/-- SPL's steps 3 to 5 on full groups are `packGroups`: each step of the recursion takes off one group. -/
theorem splGroups_eq_packGroups : ∀ p : List Byte,
    (mapAll splGroupWords (chunks 4 (p.length / 4) p)).map List.flatten = some (packGroups p)
  | [] | [_] | [_, _] | [_, _, _] => by simp [chunks, mapAll, packGroups]
  | b0 :: b1 :: b2 :: b3 :: rest => by
    have ih := splGroups_eq_packGroups rest
    have hlen : (b0 :: b1 :: b2 :: b3 :: rest).length / 4 = rest.length / 4 + 1 := by
      simp only [List.length_cons]
      omega
    rw [hlen]
    obtain ⟨groups, hgroups, hflat⟩ := Option.map_eq_some_iff.1 ih
    simp only [chunks, List.take_succ_cons, List.take_zero, List.drop_succ_cons, List.drop_zero, mapAll,
      splGroupWords_four, hgroups, Option.map_some, List.flatten_cons, hflat, packGroups, List.cons_append,
      List.nil_append]

theorem splDataWords_of_full_groups {p : List Byte} (h : p.length % 4 = 0) :
    splDataWords p = some (packGroups p) := by
  have hgroups : groupBy 4 p = some (chunks 4 (p.length / 4) p) := if_pos ⟨by decide, h⟩
  rw [splDataWords, hgroups]
  exact splGroups_eq_packGroups p

/-! ### The decoder's pipeline -/

/-- A split takes off the leading chunk of a vector. -/
theorem splitEvery_append {n L : Nat} (hn : 1 ≤ n) (hL : L % n = 0) (g : BitVec n) (v : BitVec L) :
    splitEvery n (g ++ v) = (splitEvery n v).map (g :: ·) := by
  have hcount : (n + L) / n = L / n + 1 := Nat.add_div_left L hn
  have hhead : (g ++ v).extractLsb' (n + L - n - 0 * n) n = g := by
    rw [Nat.zero_mul, Nat.sub_zero, Nat.add_sub_cancel_left, BitVec.extractLsb'_append_eq_left]
  have htail : ∀ j ∈ List.range (L / n), (g ++ v).extractLsb' (n + L - n - (j + 1) * n) n =
      v.extractLsb' (L - n - j * n) n := by
    intro j hj
    have hfits : (j + 1) * n ≤ L := (Nat.le_div_iff_mul_le hn).1 (List.mem_range.1 hj)
    rw [Nat.add_one_mul] at hfits ⊢
    rw [show n + L - n - (j * n + n) = L - n - j * n by omega, BitVec.extractLsb'_append_eq_of_add_le (by omega)]
  rw [splitEvery, if_pos ⟨hn, by rw [Nat.add_mod_left, hL]⟩, splitEvery, if_pos ⟨hn, hL⟩, hcount,
    List.range_succ_eq_map, List.map_cons, List.map_map, hhead]
  exact congrArg (fun tail => some (g :: tail)) (List.map_congr_left htail)

/-- The groups of R69, three words at a time. -/
def wordGroups : List Index → List Group
  | w0 :: w1 :: w2 :: rest => wordsGroup w0 w1 w2 :: wordGroups rest
  | _ => []

/-- The one long bit string, re-split into 33-bit chunks, gives the groups of R69: a split takes off the group of the first
three words. -/
theorem splitEvery_words : ∀ (ws : List Index) {L : Nat}, ws.length % 3 = 0 → L = (ws.flatMap bitString).length →
    splitEvery 33 (parseBits L (ws.flatMap bitString)) = some (wordGroups ws)
  | [], _, _, rfl => rfl
  | w0 :: w1 :: w2 :: rest, L, h, hL => by
    have hrest : rest.length % 3 = 0 := by
      simp only [List.length_cons] at h
      omega
    have hbits : (rest.flatMap bitString).length % 33 = 0 := by
      simp only [List.length_flatMap, bitString_length, List.map_const', List.sum_replicate, smul_eq_mul]
      omega
    have hgroup : bitsValue 0 (bitString w0 ++ bitString w1 ++ bitString w2) = (wordsGroup w0 w1 w2).toNat := by
      simp only [bitsValue_append, bitsValue_bitString, wordsGroup_toNat]
      omega
    have hsplit : (w0 :: w1 :: w2 :: rest).flatMap bitString =
        (bitString w0 ++ bitString w1 ++ bitString w2) ++ rest.flatMap bitString := by
      simp only [List.flatMap_cons, List.append_assoc]
    obtain rfl : L = 33 + (rest.flatMap bitString).length := by
      rw [hL, hsplit]
      simp only [List.length_append, bitString_length]
    rw [hsplit, parseBits_append hgroup rfl, splitEvery_append (by decide) hbits, splitEvery_words rest hrest rfl]
    rfl

/-- A byte of a chunk without its last bit is a slice of the chunk, one bit higher. -/
theorem extractLsb'_payload (chunk : Group) {lo : Nat} (h : lo + 8 ≤ 32) :
    (chunk.extractLsb 32 1).extractLsb' lo 8 = chunk.extractLsb' (lo + 1) 8 := by
  apply BitVec.eq_of_getLsbD_eq
  intro j hj
  simp only [BitVec.extractLsb, BitVec.getLsbD_extractLsb', hj, decide_true, Bool.true_and,
    decide_eq_true (show lo + j < 32 - 1 + 1 by omega)]
  congr 1
  omega

/-- SPL's four substrings of a 33-bit chunk without its last bit are the bytes of `UNPACK3`. -/
theorem splChunkBytes_wordsGroup (w0 w1 w2 : Index) :
    splChunkBytes (wordsGroup w0 w1 w2) =
      some [(unpack3 w0 w1 w2).b0, (unpack3 w0 w1 w2).b1, (unpack3 w0 w1 w2).b2, (unpack3 w0 w1 w2).b3] := by
  have payload {lo : Nat} (h : lo + 8 ≤ 32) := extractLsb'_payload (wordsGroup w0 w1 w2) h
  change some [BitVec.extractLsb' 24 8 _, BitVec.extractLsb' 16 8 _, BitVec.extractLsb' 8 8 _,
    BitVec.extractLsb' 0 8 _] = _
  rw [payload (by decide), payload (by decide), payload (by decide), payload (by decide)]
  rfl

theorem splChunks_eq_unpackGroups : ∀ ws : List Index,
    (mapAll splChunkBytes (wordGroups ws)).map List.flatten = some (unpackGroups ws)
  | [] | [_] | [_, _] => by simp [wordGroups, mapAll, unpackGroups]
  | w0 :: w1 :: w2 :: rest => by
    obtain ⟨groups, hgroups, hflat⟩ := Option.map_eq_some_iff.1 (splChunks_eq_unpackGroups rest)
    simp only [wordGroups, mapAll, splChunkBytes_wordsGroup, hgroups, Option.map_some, List.flatten_cons, hflat,
      unpackGroups, List.cons_append, List.nil_append]

/-! ### The statements -/

/-- Settles O28: each byte is put together again from its two slices. -/
theorem unpack3UndoesPack4 : Obligations.Unpack3UndoesPack4 :=
  unpack3_pack4

/-- Settles O29: of the 33 bits only the pad bit is not in the bytes. -/
theorem pack4AfterUnpack3ClearsThePadBit : Obligations.Pack4AfterUnpack3ClearsThePadBit :=
  ⟨fun w0 w1 w2 => ⟨pack4_unpack3 w0 w1 w2, sub_and_one_eq_self_iff w2⟩, fun _ _ _ _ _ _ _ _ => pack4_inj,
    unpack3_bytes_eq_iff⟩

/-- Settles O31: the padding makes every group full. -/
theorem encoderRegroupsAsSplsBitStrings : Obligations.EncoderRegroupsAsSplsBitStrings :=
  fun b => splDataWords_of_full_groups (by rw [padBytes_length, Nat.mul_mod_right])

/-- Settles O32: the long bit string splits into the groups of three words, and each group into the bytes of `UNPACK3`. -/
theorem decoderRegroupsAsSplsBitStrings : Obligations.DecoderRegroupsAsSplsBitStrings := by
  intro ws h
  simp only [splPaddedBytes, splitEvery_words ws h rfl]
  exact splChunks_eq_unpackGroups ws

end Sys2Proof.Machine

/-! ## The encoder: full groups and the padded last one (42_encoder.md R96, R101) -/

namespace Sys2Proof.Machine

/-- Full groups are padded with nothing, and do not change the padding of what follows. -/
theorem padBytes_append {a : List Byte} (h : a.length % 4 = 0) (l : List Byte) : padBytes (a ++ l) = a ++ padBytes l := by
  rw [padBytes_eq, padBytes_eq, List.append_assoc, List.length_append, Nat.add_mod, h, Nat.zero_add, Nat.mod_mod]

+ + +

In the material above, find the line containing "splitEvery n (g" and the line containing "theorem splitEvery_words : ∀", then write out exactly those two lines and every line between them, and nothing more.

    splitEvery n (g ++ v) = (splitEvery n v).map (g :: ·) := by
  have hcount : (n + L) / n = L / n + 1 := Nat.add_div_left L hn
  have hhead : (g ++ v).extractLsb' (n + L - n - 0 * n) n = g := by
    rw [Nat.zero_mul, Nat.sub_zero, Nat.add_sub_cancel_left, BitVec.extractLsb'_append_eq_left]
  have htail : ∀ j ∈ List.range (L / n), (g ++ v).extractLsb' (n + L - n - (j + 1) * n) n =
      v.extractLsb' (L - n - j * n) n := by
    intro j hj
    have hfits : (j + 1) * n ≤ L := (Nat.le_div_iff_mul_le hn).1 (List.mem_range.1 hj)
    rw [Nat.add_one_mul] at hfits ⊢
    rw [show n + L - n - (j * n + n) = L - n - j * n by omega, BitVec.extractLsb'_append_eq_of_add_le (by omega)]
  rw [splitEvery, if_pos ⟨hn, by rw [Nat.add_mod_left, hL]⟩, splitEvery, if_pos ⟨hn, hL⟩, hcount,
    List.range_succ_eq_map, List.map_cons, List.map_map, hhead]
  exact congrArg (fun tail => some (g :: tail)) (List.map_congr_left htail)

/-- The groups of R69, three words at a time. -/
def wordGroups : List Index → List Group
  | w0 :: w1 :: w2 :: rest => wordsGroup w0 w1 w2 :: wordGroups rest
  | _ => []

/-- The one long bit string, re-split into 33-bit chunks, gives the groups of R69: a split takes off the group of the first
three words. -/
theorem splitEvery_words : ∀ (ws : List Index) {L : Nat}, ws.length % 3 = 0 → L = (ws.flatMap bitString).length →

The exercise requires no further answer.